▸ **WORK TASK**:
Transcribe exactly the first line of the listing below and each line that follows it, ending with the line that contains "inductive Source", and omit the remainder.

(Beginning of MATERIAL FOR THIS TASK)

-- ==== Sys2Proof/Machine/Allocator.lean ====
section
/-! DEFINITION. Machine/Allocator.lean: the harvest allocator (R144 to R147), in W, A, V and Ω. -/

namespace Sys2Proof.Machine

/-- A participant (R144): a group, a SOURCE loop, or a group held at its delivered power (R136, R142). -/
inductive Source
  | group (eta kappa vs r a0 ceil : Rat)
  | loop (kappa a1 a2 cap : Rat)
  | held (p : Rat)
  deriving DecidableEq, Repr

/-- x of R146. -/
def xOf (eta kappa lam : Rat) : Rat := eta * (1 + lam - kappa) - 1

/-- Line current of a group at a marginal cost (R146). -/
def groupCurrent (eta kappa vs r ceil lam : Rat) : Rat :=
  let x := xOf eta kappa lam
  if x ≤ 0 then 0 else if r ≤ 0 then ceil else min (vs * x / (2 * r * (1 + x))) ceil

/-- Delivered power of a group at a line current (R145). -/
def groupPower (eta vs r a0 i : Rat) : Rat := eta * (vs * i - r * i * i) - a0

/-- p_i(λ) (R146). -/
def Source.power (lam : Rat) : Source → Rat
  | .group eta kappa vs r a0 ceil => groupPower eta vs r a0 (groupCurrent eta kappa vs r ceil lam)
  | .loop kappa a1 a2 cap => if a2 = 0 then 0 else clampR 0 cap ((lam - kappa - a1) / (2 * a2))
  | .held p => p

/-- Slope of p_i at λ (R146). -/
def Source.slope (lam : Rat) (x : Source) : Rat :=
  match x with
  | .group eta kappa vs r _ ceil =>
    let i := groupCurrent eta kappa vs r ceil lam
    let y := xOf eta kappa lam
    if 0 < i ∧ i < ceil ∧ 0 < r then eta * eta * vs * vs / (2 * r * (1 + y) * (1 + y) * (1 + y)) else 0
  | .loop _ _ a2 cap => let p := x.power lam; if 0 < p ∧ p < cap then 1 / (2 * a2) else 0
  | .held _ => 0

/-- Pmin and Pmax (R147). -/
def Source.limits (x : Source) : Rat × Rat :=
  match x with
  | .group eta _ vs r a0 ceil => (-a0, groupPower eta vs r a0 ceil)
  | .loop _ _ _ cap => (0, cap)
  | .held p => (p, p)

/-- Ceiling of a held group counts as neither: π is 0 (R142). -/
def Source.held? : Source → Bool
  | .held _ => true
  | _ => false

/-- Participants with their source numbers (R144). -/
def State.sources (s : State) : List (SourceNo × Source) :=
  ((List.finRange 24).filterMap fun (g : GroupNo) =>
    let x := s.groups[g]
    let n : SourceNo := ⟨g, by omega⟩
    let holding : Bool := match s.groupCell g with
      | some c => s.cells[c].holding
      | none => false
    if x.st = .identifying ∨ (x.st.run ∧ holding) then some (n, .held (x.pBusMw / 1000))
    else if x.st = .starting ∨ x.st = .delivering then
      let draining : Bool := match s.groupCell g with
        | some c => decide (s.cells[c].st = .draining)
        | none => false
      some (n, .group ((s.group g 0x13 : Rat) / 65536) ((s.group g 0x15 : Rat) / 65536) x.vsV x.rOhm
        ((s.group g 0x14 : Rat) / 1000) (if draining then 0 else s.ceiling g / 1000000))
    else none)
  ++ (List.finRange 16).filterMap fun (k : LoopNo) =>
    if s.controlMode k = 2 ∧ s.loops[k].st = .running then
      some (⟨32 + k, by omega⟩, .loop ((s.loop k 0x7F : Rat) / 65536) ((s.loop k 0x7D : Rat) / 65536)
        ((s.loop k 0x7E : Rat) / 1000000000) (if s.loop k 0x61 = 0 then 0 else s.loops[k].capacityW))
    else none

/-- Σ p_i(λ). -/
def powerSum (xs : List (SourceNo × Source)) (lam : Rat) : Rat := (xs.map fun p => p.2.power lam).foldl (· + ·) 0

/-- The bisection of R146: `n` halvings of [lo, hi); the answer is hi. -/
def bisect (xs : List (SourceNo × Source)) (d : Rat) : Nat → Rat → Rat → Rat
  | 0, _, hi => hi
  | n + 1, lo, hi =>
    let lam := (lo + hi) / 2
    if powerSum xs lam < d then bisect xs d n lam hi else bisect xs d n lo lam

/-- Factors π_i of R146, in participant order. -/
def factors (xs : List (SourceNo × Source)) (lam : Rat) : List Rat :=
  let slopes := xs.map fun p => p.2.slope lam
  let total := slopes.foldl (· + ·) 0
  if total ≠ 0 then slopes.map (· / total)
  else
    let free := xs.map fun p => !p.2.held? && decide (p.2.power lam < p.2.limits.2)
    let open_ := xs.map fun p => !p.2.held?
    let pool := if free.any id then free else open_
    let n := (pool.filter id).length
    if n = 0 then xs.map fun _ => 0 else pool.map fun b => if b then 1 / (n : Rat) else 0

/-- A vector over the sources from the participants' values. -/
def spread (xs : List (SourceNo × Source)) (vs : List Rat) : Vector Rat 48 :=
  (xs.zip vs).foldl (fun v p => v.set p.1.1 p.2) (Vector.replicate 48 0)

/-- The solve of a tick (R144, R146) for a demand in mW; powers in mW. -/
def State.solve (s : State) (demandMw : Rat) : AllocResult :=
  let xs := s.sources
  if xs = [] then { AllocResult.reset with demandMw := demandMw }
  else
    let d := demandMw / 1000
    let lam := bisect xs d 24 0 4
    let mw := fun (f : Source → Rat) => spread xs (xs.map fun p => 1000 * f p.2)
    { lam := lam, demandMw := demandMw, shortfallMw := max (demandMw - 1000 * powerSum xs 4) 0
      target := mw (Source.power lam), factor := spread xs (factors xs lam)
      pMin := mw fun x => x.limits.1, pMax := mw fun x => x.limits.2 }

/-- ALLOCATOR_SOLVE (R146): into the inactive half; a shortfall records event 0x3030. -/
def State.allocate (s : State) : State :=
  let r := s.solve s.bus.demandMw
  let s := { s with allocNext := r, solveCount := if s.sources = [] then s.solveCount else wrap32 (s.solveCount + 1) }
  if 0 < r.shortfallMw then s.event s.srcLane 0x3030 0xFF (le 4 (quantN (r.shortfallMw / 1000))) else s

end Sys2Proof.Machine
end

(End of MATERIAL FOR THIS TASK)

▸ **ANSWER BOX**:
-- ==== Sys2Proof/Machine/Allocator.lean ====
section
/-! DEFINITION. Machine/Allocator.lean: the harvest allocator (R144 to R147), in W, A, V and Ω. -/

namespace Sys2Proof.Machine

/-- A participant (R144): a group, a SOURCE loop, or a group held at its delivered power (R136, R142). -/
inductive Source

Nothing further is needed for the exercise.